They're called YTBrowser9 and FLVPlayer9. You also need a Flash browser plug-in, the one I tested with was version 7.
For YTBrowser9, after downloading and unpacking double click on it and it'll ask which browser you're using. Since I'm using Classilla, I clicked on Mozilla. Then, when you click through a couple of other boxes in Japanese and click cancel when it asks you to enter a Youtube url, Classilla should open up a welcome screen, again in Japanese. Find a link on that page that goes to an index file. Once you've found the index, you should see a red bar at the top with links to search, preferences, history, and a few others. Click on search, enter a search phrase, and then once you see a video you want to watch, copy its link, then navigate back to the index and click "?? URL" (its full url is "ytbb://www.youtube.com/dialog") and paste your link. Then you should see something like this:
Notice the download button. You need javascript enabled to use it with "Save Link Target As..." for downloading.

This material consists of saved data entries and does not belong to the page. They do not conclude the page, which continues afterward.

/-! ### The half-limb arrangement (R190), read as integers -/

/-- The four cross products, weighted by the places of their halves, make up the product. -/
theorem mul_eq_sum_halves (x y : Nat) :
    x * y = x / 2 ^ 32 * (y / 2 ^ 32) * 2 ^ 64 + x % 2 ^ 32 * (y / 2 ^ 32) * 2 ^ 32 +
      x / 2 ^ 32 * (y % 2 ^ 32) * 2 ^ 32 + x % 2 ^ 32 * (y % 2 ^ 32) := by
  conv_lhs => rw [← Nat.div_add_mod x (2 ^ 32), ← Nat.div_add_mod y (2 ^ 32)]
  ring

theorem halves_append_toNat (h l : HalfLimb) : (h ++ l : Limb).toNat = h.toNat * 2 ^ 32 + l.toNat := by
  rw [BitVec.toNat_append, Nat.shiftLeft_eq, Nat.mul_comm, ← Nat.two_pow_add_eq_or_of_lt l.isLt]

section
variable {x y : Limb} {p00 p01 p10 p11 mid : Nat}
  (h00 : p00 = x.toNat % 2 ^ 32 * (y.toNat % 2 ^ 32)) (h01 : p01 = x.toNat % 2 ^ 32 * (y.toNat / 2 ^ 32))
  (h10 : p10 = x.toNat / 2 ^ 32 * (y.toNat % 2 ^ 32)) (h11 : p11 = x.toNat / 2 ^ 32 * (y.toNat / 2 ^ 32))
  (hmid : mid = p00 / 2 ^ 32 + p01 % 2 ^ 32 + p10 % 2 ^ 32)
include h00 h01 h10

include h11 in
/-- Each cross product is a product of two halves, so it fits a limb. -/
theorem crossProducts_lt : p00 < 2 ^ 64 ∧ p01 < 2 ^ 64 ∧ p10 < 2 ^ 64 ∧ p11 < 2 ^ 64 := by
  have hx := x.isLt
  have hy := y.isLt
  have fits {u v : Nat} (hu : u < 2 ^ 32) (hv : v < 2 ^ 32) : u * v < 2 ^ 64 :=
    (halves_bound hu hv).trans_lt (by decide)
  subst h00 h01 h10 h11
  exact ⟨fits (by omega) (by omega), fits (by omega) (by omega), fits (by omega) (by omega),
    fits (by omega) (by omega)⟩

include hmid

/-- `lo = { mid[31:0], p00[31:0] }`: reducing `mid` to a limb first does not change its lower half. -/
theorem mul64x64_snd_toNat : (mul64x64 x y).2.toNat = mid % 2 ^ 32 * 2 ^ 32 + p00 % 2 ^ 32 := by
  simp only [mul64x64, halves_append_toNat, lowerHalf_toNat, upperHalf_toNat, mulHalves_toNat,
    BitVec.toNat_add, BitVec.toNat_ushiftRight, BitVec.toNat_setWidth, Nat.shiftRight_eq_div_pow,
    ← h00, ← h01, ← h10]
  omega

include h11

/-- `hi` does not wrap: the pair is exact (`mul64x64_exact`), so `hi` is what the product has left above
`lo`. -/
theorem mul64x64_fst_toNat :
    (mul64x64 x y).1.toNat = p11 + p01 / 2 ^ 32 + p10 / 2 ^ 32 + mid / 2 ^ 32 := by
  have hexact := mul64x64_exact x y
  rw [mul_eq_sum_halves x.toNat, ← h00, ← h01, ← h10, ← h11,
    mul64x64_snd_toNat h00 h01 h10 hmid] at hexact
  omega

end

/-! ### The limb formulas (R191), read off the product of words -/

section
variable (a b : Word)

theorem low_mul : low (a * b) = (mul64x64 (low a) (low b)).2 := by
  rw [← mulWord_eq, mulWord, low_fromParts]

theorem high_mul :
    high (a * b) = (mul64x64 (low a) (low b)).1 + high a * low b + low a * high b := by
  rw [← mulWord_eq, mulWord, high_fromParts]

theorem contract_mul : contract .mul a b = .word (a * b) := by
  rw [contract, ← mulWord_eq_ofNat, mulWord_eq]

theorem responseOf_mul : responseOf .mul a b = some (.word (a * b)) := by
  rw [responseOf_eq_contract, contract_mul]

end

/-! ### The obligations -/

/-- Settles O26: the bounds from the halves', `lo` read off the arrangement, `hi` from the exact product. -/
theorem halfLimbProductIsExact : Obligations.HalfLimbProductIsExact := by
  intro x y p00 p01 p10 p11 mid h00 h01 h10 h11 hmid
  obtain ⟨hp00, hp01, hp10, hp11⟩ := crossProducts_lt h00 h01 h10 h11
  have hmidlt : mid < 3 * 2 ^ 32 := by omega
  exact ⟨⟨hp00, hp01, hp10, hp11, hmidlt⟩, mul64x64_snd_toNat h00 h01 h10 hmid,
    mul64x64_fst_toNat h00 h01 h10 h11 hmid, mul64x64_exact x y⟩

/-- Settles O27: the response is the product of words, and each clause a law of that product. -/
theorem mulIsTheLowHalfOfTheProduct : Obligations.MulIsTheLowHalfOfTheProduct := by
  refine ⟨spelledBy_of_encode (by decide) rfl, rfl, by decide, fun s r rest hs =>
    ⟨r.a * r.b, answersWith_of_contract contract_mul s r rest hs, low_mul .., ?_, BitVec.toNat_mul ..⟩⟩
  simp only [high_mul, BitVec.toNat_add, BitVec.toNat_mul, Nat.mod_add_mod, Nat.add_mod_mod]

/-- Settles O28: the response is the product of words, which commutes and wraps the signed product. -/
theorem multiplicationCommutesAndIsSignedToo : Obligations.MultiplicationCommutesAndIsSignedToo := by
  intro a b
  refine ⟨?_, a * b, responseOf_mul a b, BitVec.toInt_mul ..⟩
  rw [responseOf_mul, responseOf_mul, mul_comm]

end Sys2Proof.Machine

/-! SUPPORT. The divider in the terms of division of words (R201, R204), at a zero divisor under each reading of
`MOD_BY_ZERO`, and the obligations on the divider. -/

namespace Sys2Proof.Machine

section
variable {a b : Word}

/-! ### A divisor other than zero -/

theorem toInt_natAbs_ne_zero (hb : b ≠ 0) : b.toInt.natAbs ≠ 0 :=
  (toInt_natAbs_eq_zero_iff b).not.mpr (BitVec.toNat_ne_iff_ne.mpr hb)

theorem abs_ne_zero (hb : b ≠ 0) : Machine.abs b ≠ 0 := by
  rw [← BitVec.toNat_ne_iff_ne, abs_toNat]
  exact toInt_natAbs_ne_zero hb

/-- The unsigned kernel is division of words, under either reading of the parameter (R201). -/
theorem udivmod_of_ne_zero (choice : ModByZero) (hb : b ≠ 0) : udivmod choice a b = (a / b, a % b) := by
  obtain ⟨hq, hr⟩ := udivmod_toNat choice (a := a) (BitVec.toNat_ne_iff_ne.mpr hb)
  exact Prod.ext (BitVec.eq_of_toNat_eq hq) (BitVec.eq_of_toNat_eq hr)

/-- The signs of R204 are those of truncating division of words, under either reading of the parameter. -/
theorem sdivmod_of_ne_zero (choice : ModByZero) (hb : b ≠ 0) :
    sdivmod choice a b = (a.sdiv b, a.srem b) := by
  have hmsb (v : Word) : isNegative v = v.msb := rfl
  rw [sdivmod, udivmod_of_ne_zero choice (abs_ne_zero hb), BitVec.sdiv_eq, BitVec.srem_eq]
  simp only [Machine.abs, neg_eq, hmsb]
  cases a.msb <;> cases b.msb <;> rfl

/-! ### A zero divisor -/

theorem udivmod_by_zero_default (a : Word) : udivmod .zero a 0 = (0, 0) := by
  rw [udivmod_zero .zero rfl, zeroDivisorRemainder, fromParts_zero]

theorem sdivmod_by_zero_default (a : Word) : sdivmod .zero a 0 = (0, 0) := by
  simp [sdivmod_default]

theorem udivmod_by_zero_dividend (a : Word) : udivmod .dividend a 0 = (0, a) :=
  udivmod_zero .dividend rfl

/-- The remainder is the dividend's absolute value with the dividend's sign, so the dividend itself. -/
theorem sdivmod_by_zero_dividend (a : Word) : sdivmod .dividend a 0 = (0, a) := by
  have habs : Machine.abs 0 = 0 := by decide
  have hneg : neg 0 = 0 := by decide
  rw [sdivmod, habs, udivmod_by_zero_dividend, hneg, ite_self, Machine.abs]
  cases isNegative a with
  | false => rfl
  | true => exact congrArg (Prod.mk 0) (by rw [if_pos rfl, if_pos rfl, neg_eq, neg_eq, neg_neg])

/-! ### What truncating division of words computes -/

/-- The only quotient that does not fit is `I128::MIN / −1` (R205). -/
theorem toInt_sdiv_of_not_overflow (h : ¬(a = i128Min ∧ b = u128Max)) :
    (a.sdiv b).toInt = a.toInt.tdiv b.toInt := by
  have hmin : BitVec.intMin 128 = i128Min := by decide
  have hmax : -1#128 = u128Max := by decide
  refine BitVec.toInt_sdiv_of_ne_or_ne a b ?_
  rw [hmin, hmax]
  exact not_and_or.mp h

theorem i128Min_sdiv_u128Max : i128Min.sdiv u128Max = i128Min := by decide

theorem toInt_srem_natAbs_lt (hb : b ≠ 0) : (a.srem b).toInt.natAbs < b.toInt.natAbs := by
  rw [BitVec.toInt_srem, Int.natAbs_tmod]
  exact Nat.mod_lt _ (Nat.pos_of_ne_zero (toInt_natAbs_ne_zero hb))

theorem srem_eq_zero_or_isNegative_eq (a b : Word) :
    a.srem b = 0 ∨ isNegative (a.srem b) = isNegative a := by
  by_cases h : a.srem b = 0
  · exact .inl h
  · have hmsb := BitVec.msb_srem (x := a) (y := b)
    rw [decide_eq_true h, Bool.and_true] at hmsb
    exact .inr hmsb

/-! ### The division identity (R208) -/

theorem udiv_mul_add_umod (a b : Word) : a / b * b + a % b = a := by
  apply BitVec.eq_of_toNat_eq
  rw [BitVec.toNat_add, BitVec.toNat_mul, BitVec.toNat_udiv, BitVec.toNat_umod, Nat.mod_add_mod,
    Nat.div_add_mod', Nat.mod_eq_of_lt a.isLt]

/-- Also where the quotient wraps, since the product is taken modulo `2^128` as well. -/
theorem sdiv_mul_add_srem (a b : Word) : a.sdiv b * b + a.srem b = a := by
  apply BitVec.eq_of_toInt_eq
  rw [BitVec.toInt_add, BitVec.toInt_mul, BitVec.toInt_sdiv, BitVec.toInt_srem, Int.bmod_mul_bmod,
    Int.bmod_add_bmod, Int.tdiv_mul_add_tmod, BitVec.toInt_bmod_cancel]

end

/-! ### The contract of the four operations as the functions of the unit -/

section
variable (a b : Word)

theorem contract_div : contract .div a b = .word (udivmod .zero a b).1 := by
  rw [contract, udivmod_default]

theorem contract_mod : contract .mod a b = .word (udivmod .zero a b).2 := by
  rw [contract, udivmod_default]

theorem contract_sdiv : contract .sdiv a b = .word (sdivmod .zero a b).1 := by
  rw [contract, sdivmod_default]

theorem contract_smod : contract .smod a b = .word (sdivmod .zero a b).2 := by
  rw [contract, sdivmod_default]

end

/-- Both sides of R208 for a pair `p` of a quotient and a remainder, from what is known of the pair at a zero
divisor and at any other. -/
theorem mul_add_of_divmod {a b : Word} {p : Word × Word} (hzero : b = 0 → p = (0, 0))
    (hne : b ≠ 0 → p.1 * b + p.2 = a) : p.1 * b + p.2 = if b = 0 then 0 else a := by
  by_cases hb : b = 0
  · rw [if_pos hb, hzero hb, zero_mul, zero_add]
  · rw [if_neg hb, hne hb]

/-! ### The obligations -/

/-- Settles O29: the long division is division of words, with zeros for a zero divisor. -/
theorem longDivisionIsFloorDivision : Obligations.LongDivisionIsFloorDivision := by
  intro a b
  refine ⟨fun hb => ?_, fun hb => hb ▸ udivmod_by_zero_default a⟩
  rw [udivmod_of_ne_zero .zero hb, BitVec.toNat_udiv, BitVec.toNat_umod]
  exact ⟨rfl, Nat.mod_eq_sub_div_mul, Nat.mod_lt _ (Nat.pos_of_ne_zero (BitVec.toNat_ne_iff_ne.mpr hb))⟩

/-- Settles O30: the response is the kernel's quotient. -/
theorem divIsUnsignedFloorDivision : Obligations.DivIsUnsignedFloorDivision := by
  refine ⟨spelledBy_of_encode (by decide) rfl, rfl, fun s r rest hs =>
    ⟨_, answersWith_of_contract contract_div s r rest hs, fun hb => ?_, fun hb => ?_⟩⟩
  · rw [hb, udivmod_by_zero_default]
  · rw [udivmod_of_ne_zero .zero hb, BitVec.toNat_udiv]

/-- Settles O31: the response is the kernel's remainder. -/
theorem modIsUnsignedRemainder : Obligations.ModIsUnsignedRemainder := by
  refine ⟨spelledBy_of_encode (by decide) rfl, rfl, fun s r rest hs =>
    ⟨_, answersWith_of_contract contract_mod s r rest hs, fun hb => ?_, fun hb => ?_⟩⟩
  · rw [hb, udivmod_by_zero_default]
  · rw [udivmod_of_ne_zero .zero hb, BitVec.toNat_umod]

/-- Settles O32: the delegation is the definition, and the result is truncating division of words. -/
theorem signedDivisionTruncatesTowardZero : Obligations.SignedDivisionTruncatesTowardZero := by
  refine ⟨fun _ _ => ⟨rfl, rfl⟩, by decide, fun a b hb h => ?_⟩
  rw [sdivmod_of_ne_zero .zero hb, toInt_sdiv_of_not_overflow h]
  refine ⟨rfl, ?_, toInt_srem_natAbs_lt hb, srem_eq_zero_or_isNegative_eq a b⟩
  rw [BitVec.toInt_srem, Int.tmod_def, mul_comm]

To make YTBrowser9 easier to use, I added bookmarks for the search and enter URL links. I'm not sure if this is exactly how you're supposed to use it, but that happens when your Japanese is as rusty as mine, har.
As for FLVPlayer9, it apears to be a simple drag and drop application. Just take a saved FLV file and drop it over the app, then it'll open it in a web browser window.
One final note, I notice the most recent version of Classilla defaults to a site's mobile page by setting its user agent to a Nokia mobile device. Really cool move. Makes Youtube and other sites zip. Though you can change it back to "normal" on a site-by-site basis via cookies, or globally by changing the user agent.
UPDATE: It looks like YTBrowser9 is similar to MacTubes in that you have to downlaod a new version whenever Youtube changes something in their url protocol.